Your objective | Scan the entries and copy each line where the word "Laws" is present.

Records shown |

____________________

-- ==== Sys2Proof/Laws/PerInstr.lean ====
section
/-! SUPPORT. Per command: a well-formed command that a bus master sends names one of the eight masters (R34), and the datagram
of a well-formed JRP command has a well-formed header (R578). -/

namespace Sys2Proof.Laws.Command

/-- The bus master that sends a command. -/
def master : Instr → Option Nat
  | .registerWrite m _ _ _ => some m
  | .domainWriteEffect _ => none
  | .unlock m _ => some m
  | .unlockTimeout m => some m
  | .blockSoftReset m _ _ => some m
  | .blockEnable m _ _ => some m
  | .blockDisable m _ _ => some m
  | .blockStopDone _ => none
  | .powerOnReset _ _ => none
  | .warmRestart _ _ => none
  | .startPllWaitExpire => none
  | .lockwaitExpire => none
  | .frameStart _ _ _ _ => none
  | .noFrameTimeout _ => none
  | .ingressCellWrite _ => none
  | .egressReadPoint _ _ _ => none
  | .planeFrameInstant _ => none
  | .fsDramLate _ _ => none
  | .compact => none
  | .create m => some m
  | .destroy m => some m
  | .append m => some m
  | .resolve m => some m
  | .chnLowmarkWrite m _ => some m
  | .appendClaimAnswer _ _ _ => none
  | .appendClaimTimeout => none
  | .entryRelease _ => none
  | .take m _ => some m
  | .cancel m _ => some m
  | .lock m _ => some m
  | .unlockOutput m _ => some m
  | .protect m _ => some m
  | .unprotect m _ => some m
  | .openGid m _ => some m
  | .add m _ => some m
  | .arm m _ => some m
  | .commit m _ => some m
  | .abort m _ => some m
  | .salvoOpenExpire _ => none
  | .salvoExpired _ => none
  | .latchPoint _ => none
  | .switchInstant _ => none
  | .tcqpop m _ => some m
  | .outputFrameSend _ _ _ _ => none
  | .egressCheck _ => none
  | .digestVerdict _ _ => none
  | .safeContentSwitch _ => none
  | .outclr m _ => some m
  | .chkinvWrite m _ => some m
  | .chkinvDone _ => none
  | .tokinjWrite m _ => some m
  | .scrubRead _ _ _ _ _ => none
  | .rateHuntDwell _ => none
  | .sdiLine _ _ => none
  | .sdiFrameStart _ _ _ => none
  | .ancPacketRx _ _ => none
  | .audioPacketRx _ _ => none
  | .ipmFrameRelease _ _ _ => none
  | .legDown _ _ => none
  | .audioSampleTick _ _ => none
  | .ipmPacketSend _ => none
  | .audioFlowSend _ => none
  | .igmpReportTimer _ _ => none
  | .igmpQueryRx _ _ _ _ => none
  | .igmpCompatTimeout _ => none
  | .joinTimeout _ _ => none
  | .poldropAccumulate => none
  | .source m => some m
  | .couple m => some m
  | .gain m => some m
  | .mute m => some m
  | .xfmode m => some m
  | .audioBlockBoundary _ => none
  | .aprtFrame _ _ _ _ => none
  | .asrcRelockDone _ => none
  | .clklost _ => none
  | .swap m _ _ => some m
  | .swapDone _ => none
  | .cnvLutdataAccess m _ _ _ => some m
  | .cnvFrame _ _ => none
  | .bind m _ => some m
  | .rebind m _ => some m
  | .unbind m _ => some m
  | .micaCommit m _ _ => some m
  | .reflatten m _ _ => some m
  | .flattenDone _ _ => none
  | .selectionPoint _ => none
  | .micaLutdataAccess m _ _ _ => some m
  | .flintloadGo m _ _ => some m
  | .flintLoadDone _ => none
  | .micaFrameWrite _ _ => none
  | .flintFail _ _ => none
  | .decimatorFrame _ _ => none
  | .layerStaleTimeout _ _ => none
  | .scanTrainDone _ _ => none
  | .edpHpdEdge _ => none
  | .scanTrainRetry => none
  | .flip m _ => some m
  | .scanLatchPoint => none
  | .scanFrameStart => none
  | .underrun => none
  | .psrEntry _ => none
  | .psrexit m _ => some m
  | .nativeRead m _ _ => some m
  | .nativeWrite m _ _ => some m
  | .i2cRead m _ _ => some m
  | .i2cWrite m _ _ => some m
  | .auxReply _ _ => none
  | .auxTimeout => none
  | .signalDetect _ _ _ => none
  | .cdrLock _ _ => none
  | .cdrLost _ _ => none
  | .blockLock _ => none
  | .blockLost _ _ => none
  | .cellRx _ _ => none
  | .polInv _ => none
  | .serviceCellSend _ => none
  | .serviceCellRx _ _ => none
  | .pllRetuneDone _ _ => none
  | .pllRetuneTimeout _ _ => none
  | .pllaLost _ _ => none
  | .pllRelock _ _ => none
  | .txeqWrite m _ _ => some m
  | .laneCfgWrite m _ _ => some m
  | .eqLimit _ _ _ _ => none
  | .eyeMeasure _ _ _ => none
  | .ethFrameRx _ _ _ _ _ => none
  | .pauseExpire _ _ => none
  | .pauseWd _ _ => none
  | .pauseWdRelease _ => none
  | .txkick m _ _ => some m
  | .ringFrameSent _ => none
  | .linkUp _ => none
  | .linkDown _ => none
  | .speed _ => none
  | .statsnap m _ _ => some m
  | .statsSnapPeriod => none
  | .incrWrite m _ => some m
  | .stepWrite m _ => some m
  | .stepped => none
  | .servoOffset m _ => some m
  | .timeModeWrite m _ => some m
  | .capture m _ => some m
  | .txqPop m _ _ => some m
  | .ptpMessageRx _ _ _ => none
  | .ptpMessageSend _ _ _ => none
  | .syncTimeout => none
  | .networkTimeLocked => none
  | .refLost => none
  | .refQual _ => none
  | .ptpstatWrite m _ => some m
  | .refRevert => none
  | .selWrite m _ _ => some m
  | .loopPhaseCompare _ _ => none
  | .loopStageDwell => none
  | .holdoverUpdate => none
  | .loopstepWrite m _ => some m
  | .phstepDone => none
  | .planeStep m _ _ => some m
  | .dramTrainDone _ => none
  | .refreshDue _ _ => none
  | .mr4Poll _ _ _ _ => none
  | .requestAgeExpire _ _ => none
  | .dramRead _ _ _ _ _ => none
  | .scrubLate => none
  | .trackInterval _ _ => none
  | .drcChkinvWrite m _ => some m
  | .drcChkinvApply => none
  | .dwbankWrite m _ => some m
  | .twinLinkUp _ => none
  | .linkUpRecordRx _ _ _ _ _ => none
  | .twinLinkDown _ => none
  | .twinDeadtime => none
  | .recover m => some m
  | .xchg m => some m
  | .twinCycleBoundary => none
  | .copyResend => none
  | .cycleCopyRx _ _ _ _ _ => none
  | .copyAckRx _ _ => none
  | .mirrorRecordRx _ _ => none
  | .mirrorAckRx _ _ => none
  | .mirrorResend _ => none
  | .latchRecordRx _ _ => none
  | .signatureRx _ _ _ => none
  | .supplyOkEdge _ _ => none
  | .pmbusPoll _ _ => none
  | .gbusTxLatch => none
  | .gbusOwnSlot => none
  | .txgo m => some m
  | .gbusFrameRx _ _ _ => none
  | .gbusSlotMiss _ => none
  | .gbusPairWindow _ _ => none
  | .terrWrite m _ => some m
  | .terrTimeout => none
  | .gbusPop m => some m
  | .eventRaise _ _ => none
  | .recordEntry _ => none
  | .reactionAckTimeout => none
  | .ack m _ _ => some m
  | .slotHeld _ => none
  | .safeclr m _ => some m
  | .histclr m _ => some m
  | .pintest m _ => some m
  | .pinReadback _ _ => none
  | .lockstep _ => none
  | .wdsvc m _ => some m
  | .wdog => none
  | .watchdogRestart _ => none
  | .lockedRead m _ => some m
  | .bmxForced => none
  | .remapWrite m _ => some m
  | .dmaGo m _ _ => some m
  | .dmaDone _ => none
  | .sensorConversion _ _ _ => none
  | .trig m _ => some m
  | .spWrite _ => none
  | .spRead _ => none
  | .spStatus _ => none
  | .spTransactionDone => none
  | .spTimeout => none
  | .presence => none
  | .presenceWindowExpire => none
  | .sealOpen => none
  | .presenceRecoveryHold => none
  | .lcChange m _ => some m
  | .keymsg m _ => some m
  | .attest m => some m
  | .begin m => some m
  | .write m => some m
  | .verify m _ => some m
  | .updCommit m _ => some m
  | .confirm m => some m
  | .updAbort m => some m
  | .trialFallback _ => none
  | .jrpOpen _ _ _ _ _ _ => none
  | .close _ => none
  | .sessionTimeout _ => none
  | .sessionRetainExpire _ => none
  | .nop _ _ => none
  | .jrpTake _ _ _ _ => none
  | .jrpCancel _ _ => none
  | .jrpLock _ _ => none
  | .jrpUnlock _ _ => none
  | .jrpProtect _ _ => none
  | .jrpUnprotect _ _ => none
  | .dtake _ _ _ _ _ => none
  | .druseForwardTimeout _ _ => none
  | .salvoOpen _ _ => none
  | .salvoAdd _ _ _ => none
  | .salvoArm _ _ _ _ => none
  | .salvoCommit _ _ => none
  | .salvoAbort _ _ => none
  | .jrpCreate _ _ _ => none
  | .jrpDestroy _ _ => none
  | .jrpAppend _ _ => none
  | .jrpResolve _ _ _ _ => none
  | .voice _ _ _ => none
  | .layer _ _ _ _ => none
  | .micaSet _ _ _ _ => none
  | .flintLoad _ _ _ _ => none
  | .cnvLoad _ _ _ _ _ => none
  | .cnvSwap _ _ => none
  | .query _ _ _ _ => none
  | .subscribe _ _ => none
  | .unsubscribe _ _ => none
  | .jrpAttest _ _ => none
  | .updStage _ _ _ _ _ => none
  | .updConfirm _ => none
  | .jrpXchg _ => none
  | .jrpUpdCommit _ _ _ _ _ => none
  | .jrpLcChange _ _ => none
  | .jrpKeymsg _ _ _ => none
  | .forceClear _ _ => none
  | .finalStatus => none
  | .notifySend _ => none
  | .edpLinkLoss => none
  | .prbsCheck _ _ _ => none
  | .pcsLock _ => none
  | .faultSequence _ _ => none
  | .refDisqual _ => none
  | .quadPllLockTimeout _ _ => none
  | .sealClosed => none
  | .presenceRelease => none
  | .memberAnswer _ _ _ _ => none
  | .avsRequest _ => none
  | .avsAnswer _ => none
  | .avsTimeout => none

____________________

Reply to the exercise |
-- ==== Sys2Proof/Laws/PerInstr.lean ====
namespace Sys2Proof.Laws.Command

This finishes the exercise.